[Collection entries]
-- ==== Sys2Proof/Laws/State.lean ====
section
/-!
SUPPORT. One lemma per field per update of `State`, true by rfl, so that no proof unfolds a record update.
-/

namespace Sys2Proof.Machine

open Sys2Proof

/-! ### `State.answer` -/

@[simp] theorem State.answer_gain (s : State) (r : Word) (p : List Byte) :
    (s.answer r p).gain = s.gain := rfl
@[simp] theorem State.answer_coef (s : State) (r : Word) (p : List Byte) :
    (s.answer r p).coef = s.coef := rfl
@[simp] theorem State.answer_hist (s : State) (r : Word) (p : List Byte) :
    (s.answer r p).hist = s.hist := rfl
@[simp] theorem State.answer_undef (s : State) (r : Word) (p : List Byte) :
    (s.answer r p).undef = s.undef := rfl
@[simp] theorem State.answer_attached (s : State) (r : Word) (p : List Byte) :
    (s.answer r p).attached = s.attached := rfl
@[simp] theorem State.answer_fifoMem (s : State) (r : Word) (p : List Byte) :
    (s.answer r p).fifoMem = s.fifoMem := rfl
@[simp] theorem State.answer_wrPos (s : State) (r : Word) (p : List Byte) :
    (s.answer r p).wrPos = s.wrPos := rfl
@[simp] theorem State.answer_rdPos (s : State) (r : Word) (p : List Byte) :
    (s.answer r p).rdPos = s.rdPos := rfl
@[simp] theorem State.answer_avail (s : State) (r : Word) (p : List Byte) :
    (s.answer r p).avail = s.avail := rfl
@[simp] theorem State.answer_session (s : State) (r : Word) (p : List Byte) :
    (s.answer r p).session = s.session := rfl
@[simp] theorem State.answer_eofFlag (s : State) (r : Word) (p : List Byte) :
    (s.answer r p).eofFlag = s.eofFlag := rfl
@[simp] theorem State.answer_eofCause (s : State) (r : Word) (p : List Byte) :
    (s.answer r p).eofCause = s.eofCause := rfl
@[simp] theorem State.answer_rxSeen (s : State) (r : Word) (p : List Byte) :
    (s.answer r p).rxSeen = s.rxSeen := rfl
@[simp] theorem State.answer_lastData (s : State) (r : Word) (p : List Byte) :
    (s.answer r p).lastData = s.lastData := rfl
@[simp] theorem State.answer_totalRx (s : State) (r : Word) (p : List Byte) :
    (s.answer r p).totalRx = s.totalRx := rfl
@[simp] theorem State.answer_now (s : State) (r : Word) (p : List Byte) :
    (s.answer r p).now = s.now := rfl
@[simp] theorem State.answer_cmdErr (s : State) (r : Word) (p : List Byte) :
    (s.answer r p).cmdErr = s.cmdErr := rfl
@[simp] theorem State.answer_cfg (s : State) (r : Word) (p : List Byte) :
    (s.answer r p).cfg = s.cfg := rfl
@[simp] theorem State.answer_pending (s : State) (r : Word) (p : List Byte) :
    (s.answer r p).pending = s.pending := rfl
@[simp] theorem State.answer_res (s : State) (r : Word) (p : List Byte) :
    (s.answer r p).res = r := rfl
@[simp] theorem State.answer_pout (s : State) (r : Word) (p : List Byte) :
    (s.answer r p).pout = p := rfl

/-! ### `State.raiseCmdError` -/

@[simp] theorem State.raiseCmdError_gain (s : State) :
    (s.raiseCmdError).gain = s.gain := rfl
@[simp] theorem State.raiseCmdError_coef (s : State) :
    (s.raiseCmdError).coef = s.coef := rfl
@[simp] theorem State.raiseCmdError_hist (s : State) :
    (s.raiseCmdError).hist = s.hist := rfl
@[simp] theorem State.raiseCmdError_undef (s : State) :
    (s.raiseCmdError).undef = s.undef := rfl
@[simp] theorem State.raiseCmdError_attached (s : State) :
    (s.raiseCmdError).attached = s.attached := rfl
@[simp] theorem State.raiseCmdError_fifoMem (s : State) :
    (s.raiseCmdError).fifoMem = s.fifoMem := rfl
@[simp] theorem State.raiseCmdError_wrPos (s : State) :
    (s.raiseCmdError).wrPos = s.wrPos := rfl
@[simp] theorem State.raiseCmdError_rdPos (s : State) :
    (s.raiseCmdError).rdPos = s.rdPos := rfl
@[simp] theorem State.raiseCmdError_avail (s : State) :
    (s.raiseCmdError).avail = s.avail := rfl
@[simp] theorem State.raiseCmdError_session (s : State) :
    (s.raiseCmdError).session = s.session := rfl
@[simp] theorem State.raiseCmdError_eofFlag (s : State) :
    (s.raiseCmdError).eofFlag = s.eofFlag := rfl
@[simp] theorem State.raiseCmdError_eofCause (s : State) :
    (s.raiseCmdError).eofCause = s.eofCause := rfl
@[simp] theorem State.raiseCmdError_rxSeen (s : State) :
    (s.raiseCmdError).rxSeen = s.rxSeen := rfl
@[simp] theorem State.raiseCmdError_lastData (s : State) :
    (s.raiseCmdError).lastData = s.lastData := rfl
@[simp] theorem State.raiseCmdError_totalRx (s : State) :
    (s.raiseCmdError).totalRx = s.totalRx := rfl
@[simp] theorem State.raiseCmdError_now (s : State) :
    (s.raiseCmdError).now = s.now := rfl
@[simp] theorem State.raiseCmdError_cmdErr (s : State) :
    (s.raiseCmdError).cmdErr = true := rfl
@[simp] theorem State.raiseCmdError_cfg (s : State) :
    (s.raiseCmdError).cfg = s.cfg := rfl
@[simp] theorem State.raiseCmdError_pending (s : State) :
    (s.raiseCmdError).pending = s.pending := rfl
@[simp] theorem State.raiseCmdError_res (s : State) :
    (s.raiseCmdError).res = 0 := rfl
@[simp] theorem State.raiseCmdError_pout (s : State) :
    (s.raiseCmdError).pout = [] := rfl

/-! ### `State.clearCmdErr` -/

@[simp] theorem State.clearCmdErr_gain (s : State) :
    (s.clearCmdErr).gain = s.gain := rfl
@[simp] theorem State.clearCmdErr_coef (s : State) :
    (s.clearCmdErr).coef = s.coef := rfl
@[simp] theorem State.clearCmdErr_hist (s : State) :
    (s.clearCmdErr).hist = s.hist := rfl
@[simp] theorem State.clearCmdErr_undef (s : State) :
    (s.clearCmdErr).undef = s.undef := rfl
@[simp] theorem State.clearCmdErr_attached (s : State) :
    (s.clearCmdErr).attached = s.attached := rfl
@[simp] theorem State.clearCmdErr_fifoMem (s : State) :
    (s.clearCmdErr).fifoMem = s.fifoMem := rfl
@[simp] theorem State.clearCmdErr_wrPos (s : State) :
    (s.clearCmdErr).wrPos = s.wrPos := rfl
@[simp] theorem State.clearCmdErr_rdPos (s : State) :
    (s.clearCmdErr).rdPos = s.rdPos := rfl
@[simp] theorem State.clearCmdErr_avail (s : State) :
    (s.clearCmdErr).avail = s.avail := rfl
@[simp] theorem State.clearCmdErr_session (s : State) :
    (s.clearCmdErr).session = s.session := rfl
@[simp] theorem State.clearCmdErr_eofFlag (s : State) :
    (s.clearCmdErr).eofFlag = s.eofFlag := rfl
@[simp] theorem State.clearCmdErr_eofCause (s : State) :
    (s.clearCmdErr).eofCause = s.eofCause := rfl
@[simp] theorem State.clearCmdErr_rxSeen (s : State) :
    (s.clearCmdErr).rxSeen = s.rxSeen := rfl
@[simp] theorem State.clearCmdErr_lastData (s : State) :
    (s.clearCmdErr).lastData = s.lastData := rfl
@[simp] theorem State.clearCmdErr_totalRx (s : State) :
    (s.clearCmdErr).totalRx = s.totalRx := rfl
@[simp] theorem State.clearCmdErr_now (s : State) :
    (s.clearCmdErr).now = s.now := rfl
@[simp] theorem State.clearCmdErr_cmdErr (s : State) :
    (s.clearCmdErr).cmdErr = false := rfl
@[simp] theorem State.clearCmdErr_cfg (s : State) :
    (s.clearCmdErr).cfg = s.cfg := rfl
@[simp] theorem State.clearCmdErr_pending (s : State) :
    (s.clearCmdErr).pending = s.pending := rfl
@[simp] theorem State.clearCmdErr_res (s : State) :
    (s.clearCmdErr).res = s.res := rfl
@[simp] theorem State.clearCmdErr_pout (s : State) :
    (s.clearCmdErr).pout = s.pout := rfl

/-! ### `State.present` -/

@[simp] theorem State.present_gain (s : State) (t : Transaction) :
    (s.present t).gain = s.gain := rfl
@[simp] theorem State.present_coef (s : State) (t : Transaction) :
    (s.present t).coef = s.coef := rfl
@[simp] theorem State.present_hist (s : State) (t : Transaction) :
    (s.present t).hist = s.hist := rfl
@[simp] theorem State.present_undef (s : State) (t : Transaction) :
    (s.present t).undef = s.undef := rfl
@[simp] theorem State.present_attached (s : State) (t : Transaction) :
    (s.present t).attached = s.attached := rfl
@[simp] theorem State.present_fifoMem (s : State) (t : Transaction) :
    (s.present t).fifoMem = s.fifoMem := rfl
@[simp] theorem State.present_wrPos (s : State) (t : Transaction) :
    (s.present t).wrPos = s.wrPos := rfl
@[simp] theorem State.present_rdPos (s : State) (t : Transaction) :
    (s.present t).rdPos = s.rdPos := rfl
@[simp] theorem State.present_avail (s : State) (t : Transaction) :
    (s.present t).avail = s.avail := rfl
@[simp] theorem State.present_session (s : State) (t : Transaction) :
    (s.present t).session = s.session := rfl
@[simp] theorem State.present_eofFlag (s : State) (t : Transaction) :
    (s.present t).eofFlag = s.eofFlag := rfl
@[simp] theorem State.present_eofCause (s : State) (t : Transaction) :
    (s.present t).eofCause = s.eofCause := rfl
@[simp] theorem State.present_rxSeen (s : State) (t : Transaction) :
    (s.present t).rxSeen = s.rxSeen := rfl
@[simp] theorem State.present_lastData (s : State) (t : Transaction) :
    (s.present t).lastData = s.lastData := rfl
@[simp] theorem State.present_totalRx (s : State) (t : Transaction) :
    (s.present t).totalRx = s.totalRx := rfl
@[simp] theorem State.present_now (s : State) (t : Transaction) :
    (s.present t).now = s.now := rfl
@[simp] theorem State.present_cmdErr (s : State) (t : Transaction) :
    (s.present t).cmdErr = s.cmdErr := rfl
@[simp] theorem State.present_cfg (s : State) (t : Transaction) :
    (s.present t).cfg = s.cfg := rfl
@[simp] theorem State.present_pending (s : State) (t : Transaction) :
    (s.present t).pending = t :: s.pending := rfl
@[simp] theorem State.present_res (s : State) (t : Transaction) :
    (s.present t).res = s.res := rfl
@[simp] theorem State.present_pout (s : State) (t : Transaction) :
    (s.present t).pout = s.pout := rfl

[Task description] Only a number is expected here: the tally of lines above that contain "true". Please write nothing more.

[Result of this task] 2